Savencia Cheese USA says it strongly believes USTR should not include dairy products in its proposed action and particularly should exclude two lines regarding cheeses not containing cow’s milk, as well as blue-veined cheese in original loaves.

Bel Brands commented that it is in the process of moving production of its cheese products to the United States, and tariffs will disrupt its ongoing new job creation here.

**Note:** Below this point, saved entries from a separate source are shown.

theorem trans (h₁ : s.Pooled t) (h₂ : t.Pooled u) : s.Pooled u := by
  constructor
  rw [h₂.eq, h₁.eq]

theorem paged (h : s.Pooled t) (hp : t.Paged u) : s.Pooled u := by
  refine h.trans ⟨?_⟩
  rw [hp.eq]

theorem modContext (h : s.Pooled t) (id : Nat) (f : Context → Context) : s.Pooled (t.modContext id f) := by
  unfold State.modContext
  split
  · exact h
  · exact h.trans ⟨rfl⟩

/-- A fold of steps that may find no room. -/
theorem bindFold {α : Type} {g : State → α → Option State} (hg : ∀ s a t, g s a = some t → s.Pooled t) (l : List α) :
    ∀ s t : State, l.foldl (fun (o : Option State) a => o.bind fun s => g s a) (some s) = some t → s.Pooled t := by
  have hnone : l.foldl (fun (o : Option State) a => o.bind fun s => g s a) none = none := by
    induction l with
    | nil => rfl
    | cons a l ih => exact ih
  induction l with
  | nil => exact fun s t h => Option.some.inj h ▸ refl s
  | cons a l ih =>
    intro s t h
    have ha : l.foldl (fun (o : Option State) a => o.bind fun s => g s a) (g s a) = some t := h
    cases hs : g s a with
    | none =>
      rw [hs, show l.foldl (fun (o : Option State) a => o.bind fun s => g s a) none = none from hnone] at ha
      cases ha
    | some x =>
      rw [hs] at ha
      exact (hg s a x hs).trans (ih hnone x t ha)

theorem placeTensor {pr : Program} {k : Handle} {nc : Nat} {cds : List Nat} {aff : Nat} (h : s.placeTensor pr k nc cds aff = some t) :
    s.Pooled t := by
  unfold State.placeTensor at h
  dsimp only at h
  split at h
  · exact Option.some.inj h ▸ refl s
  split at h
  · exact Option.some.inj h ▸ refl s
  refine bindFold (fun x i y hy => ?_) _ s t h
  obtain ⟨a, -, rfl⟩ := Option.map_eq_some_iff.mp hy
  refine trans (t := if _ then x else x.copyParts _ a) ?_ ⟨rfl⟩
  split
  · exact refl x
  · exact (refl x).paged (.copyParts (.refl x) _ a)

theorem withPools (s : State) (i : Nat) : s.Pooled (s.withPools i) := by
  unfold State.withPools
  cases h : s.placePools i with
  | none => exact refl s
  | some t =>
    refine bindFold (fun x slot y hy => ?_) _ s t h
    split at hy
    · exact Option.some.inj hy ▸ refl x
    · exact bindFold (fun _ _ _ hz => placeTensor hz) _ x y hy

theorem shadowAppend {id e n : Nat} {sc : Option Nat} (h : s.shadowAppend id e n sc = some t) : s.Pooled t := by
  obtain rfl | ⟨y, f, h₁, h₂⟩ := State.shadowAppend_split h
  · exact refl t
  · exact (((refl s).paged h₁).modContext id f).paged h₂

theorem passShadows (s : State) (m : Model) (p : Pass) : s.Pooled ((s.passShadows m p).getD s) := by
  cases h : s.passShadows m p with
  | none => exact refl s
  | some t =>
    refine bindFold (fun x r y hy => ?_) _ s t h
    split at hy
    · exact Option.some.inj hy ▸ refl x
    · exact shadowAppend hy

theorem passes (h : s.Pooled t) : t.svc.passes = s.svc.passes := by rw [h.eq]
theorem cores (h : s.Pooled t) : t.cores = s.cores := by rw [h.eq]
theorem work (h : s.Pooled t) : t.work.tasks = s.work.tasks ∧ t.work.epochs = s.work.epochs ∧ t.work.ready = s.work.ready := by
  rw [h.eq]
  exact ⟨rfl, rfl, rfl⟩

end State.Pooled

/-- An epoch opened changes the table of epochs alone. -/
theorem State.openEpoch_onWork {s t : State} {b : Bool} {e : Nat} (h : s.openEpoch b = some (t, e)) : ∃ f : Work → Work, t = s.onWork f ∧
    ∀ w, (f w).tasks = w.tasks ∧ (f w).ready = w.ready := by
  unfold State.openEpoch at h
  split at h
  · cases h
  dsimp only at h
  split at h
  · cases h
  · obtain ⟨rfl, rfl⟩ := Prod.mk.inj (Option.some.inj h)
    exact ⟨_, rfl, fun _ => ⟨rfl, rfl⟩⟩

/-! ### The choice of sequences -/

/-- A choice of sequences keeps to the limits of a pass. -/
structure WithinPass (chunk : Request → Bool) (lim : Nat) (l : List Request) : Prop where
  count : l.length ≤ lim
  chunks : (l.filter chunk).length ≤ 4
  adapters : (adaptersOf l).length ≤ 8

theorem pickSeqs_within {chunk : Request → Bool} {lim : Nat} (l : List Request) : ∀ acc, WithinPass chunk lim acc →
    WithinPass chunk lim (pickSeqs chunk lim acc l) := by
  induction l with
  | nil => exact fun _ h => h
  | cons r l ih =>
    intro acc h
    unfold pickSeqs
    dsimp only
    split
    · exact h
    next hlim =>
    split
    · exact ih acc h
    next hno =>
    obtain ⟨hc, ha⟩ := not_or.mp hno
    refine ih _ ⟨?_, ?_, Nat.not_lt.mp ha⟩
    · rw [List.length_append, List.length_singleton]
      omega
    · rw [List.filter_append, List.length_append]
      have h1 := h.chunks
      by_cases hr : chunk r = true
      · have := Nat.not_le.mp fun h4 => hc ⟨hr, h4⟩
        rw [List.filter_cons_of_pos hr]
        simp only [List.filter_nil, List.length_singleton]
        omega
      · rw [List.filter_cons_of_neg hr]
        simp only [List.filter_nil, List.length_nil]
        omega

theorem pickSeqs_mem {chunk : Request → Bool} {lim : Nat} (l : List Request) : ∀ acc, ∀ r ∈ pickSeqs chunk lim acc l, r ∈ acc ∨ r ∈ l := by
  induction l with
  | nil => exact fun _ _ h => .inl h
  | cons x l ih =>
    intro acc r h
    unfold pickSeqs at h
    dsimp only at h
    split at h
    · exact .inl h
    split at h
    · exact (ih acc r h).imp_right (List.mem_cons_of_mem _)
    · rcases ih _ r h with h | h
      · rcases List.mem_append.mp h with h | h
        · exact .inl h
        · exact .inr (List.mem_cons.mpr (.inl (List.mem_singleton.mp h)))
      · exact .inr (List.mem_cons_of_mem _ h)

theorem pickSeqs_keeps {chunk : Request → Bool} {lim : Nat} (l : List Request) : ∀ acc, acc ≠ [] → pickSeqs chunk lim acc l ≠ [] := by
  induction l with
  | nil => exact fun _ h => h
  | cons r l ih =>
    intro acc h
    unfold pickSeqs
    dsimp only
    split
    · exact h
    split
    · exact ih acc h
    · exact ih _ (List.append_ne_nil_of_left_ne_nil h _)

/-- The oldest ready sequence is always taken. -/
theorem pickSeqs_nonempty {chunk : Request → Bool} {lim : Nat} (h0 : 0 < lim) {l : List Request} (hl : l ≠ []) : pickSeqs chunk lim [] l ≠ [] := by
  cases l with
  | nil => exact absurd rfl hl
  | cons r l =>
    have hone : ¬((chunk r = true ∧ 4 ≤ (([] : List Request).filter chunk).length) ∨ 8 <
        ((([] ++ [r]).filterMap fun x : Request => if x.rec_.adapter = 0xFFFF then none else some x.rec_.adapter).eraseDups).length) := by
      rintro (h | h)
      · exact absurd h.2 (Nat.not_le.mpr (show 0 < 4 by decide))
      · simp only [List.nil_append, List.filterMap_cons, List.filterMap_nil] at h
        split at h
        · exact absurd h (show ¬ 8 < 0 by decide)
        · exact absurd h (show ¬ 8 < 1 by decide)
    unfold pickSeqs
    dsimp only
    rw [if_neg (show ¬ lim ≤ ([] : List Request).length from Nat.not_le.mpr h0), if_neg hone]
    exact pickSeqs_keeps l _ (List.append_ne_nil_of_right_ne_nil _ (List.cons_ne_nil _ _))

/-! ### The formation of a pass -/

/-- Only a sequence with input tokens left has a chunk. -/
theorem State.workOf_chunk {s : State} {m : Model} {r : Request} {k : Nat} (h : s.workOf m r = .chunk k) : r.chunked < r.tokens.length := by
  unfold State.workOf at h
  dsimp only at h
  split at h
  · assumption
  · split at h <;> cases h

/-- The pass of some sequences of a model, in an epoch. -/
def State.passOf (s : State) (i e : Nat) (m : Model) (seqs : List Request) : Pass where
  model := i
  seqs := seqs.map fun r => (r.qp, r.rec_.request)
  epoch := e
  ops := s.matrixOps m seqs.length
  adapters := adaptersOf seqs
  index := s.indexTensor m seqs
  working := s.workingOf (adaptersOf seqs)

/-- The state with a pass entered. -/
def State.entered (s : State) (p : Pass) : State := s.onSvc fun v => { v with passes := put v.passes v.nextPass p, nextPass := v.nextPass + 1 }

/-- Sequences join a pass. -/
def State.joinPass (s : State) (seqs : List Request) : State :=
  seqs.foldl (fun s r => s.modReq r.qp r.rec_.request fun r => { r with inPass := true, readySince := none }) s

theorem State.joinPass_keeps (l : List Request) : ∀ s : State, (s.joinPass l).svc.passes = s.svc.passes ∧ (s.joinPass l).work = s.work ∧
    (s.joinPass l).cores = s.cores := by
  induction l with
  | nil => exact fun _ => ⟨rfl, rfl, rfl⟩
  | cons r l ih => exact fun s => ih (s.modReq r.qp r.rec_.request fun r => { r with inPass := true, readySince := none })

section Form

variable {i e : Nat} {m : Model} {s s1 : State} (hm : look s.svc.models i = some m) (hs : m.serves = true)
  (hp : s.svc.passes.length < 16) (he : s.openEpoch true = some (s1, e))

include hm hs hp he

/-- The formation of a pass, where a sequence of a chunk is one with input tokens left. -/
theorem State.formPass_eq : ∃ chunk : Request → Bool, (∀ r, chunk r = decide (r.chunked < r.tokens.length)) ∧
    s.formPass i = if (pickSeqs chunk m.rec_.passMax [] (s.readySeqs i)).isEmpty = true then s
      else ((((s1.entered (s.passOf i e m (pickSeqs chunk m.rec_.passMax [] (s.readySeqs i)))).withPools i).passShadows m
        (s.passOf i e m (pickSeqs chunk m.rec_.passMax [] (s.readySeqs i)))).getD
          ((s1.entered (s.passOf i e m (pickSeqs chunk m.rec_.passMax [] (s.readySeqs i)))).withPools i)).joinPass
            (pickSeqs chunk m.rec_.passMax [] (s.readySeqs i)) := by
  have hif {c d : Prop} [Decidable c] [Decidable d] {x y : State} (h : c ↔ d) : (if c then x else y) = if d then x else y :=
    ite_of_iff h
  unfold State.formPass
  rw [hm]
  dsimp only
  rw [he]
  refine ⟨_, fun r => ?_, hif ?_⟩
  · split
    · next k hk => exact (decide_eq_true (State.workOf_chunk hk)).symm
    · next hk => exact (decide_eq_false fun hc => hk _ (if_pos hc)).symm
  · rw [hs]
    simp only [Bool.not_true, Bool.false_eq_true, false_or, Nat.not_le.mpr hp, or_false]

The company adds that its cheese products from France recently were removed from the retaliation list for the World Trade Organization aircraft dispute and should again be removed in this dispute for the same reasons.

The Cheese Importers Association of America (CIAA) says while it shares the administration’s opposition to French policies that discriminate against U.S. businesses, these proposed tariffs would have a negative impact on U.S. cheese importing companies and the individuals they employ.

The Specialty Food Association (SFA) says it supports the taxation of services in France rather than consumer goods produced in France, arguing that the preliminary list of 63 tariff subheadings contains products that have nothing to do with digital services.

“Many of these products are produced by small farmers in France, brought to the U.S. by small importers and sold to consumers by small retailers and independent restaurants,” says Philip Kafarakis, president, SFA. “Small and very small businesses would be affected along the supply chain in this retaliation for taxes on digital service giants.”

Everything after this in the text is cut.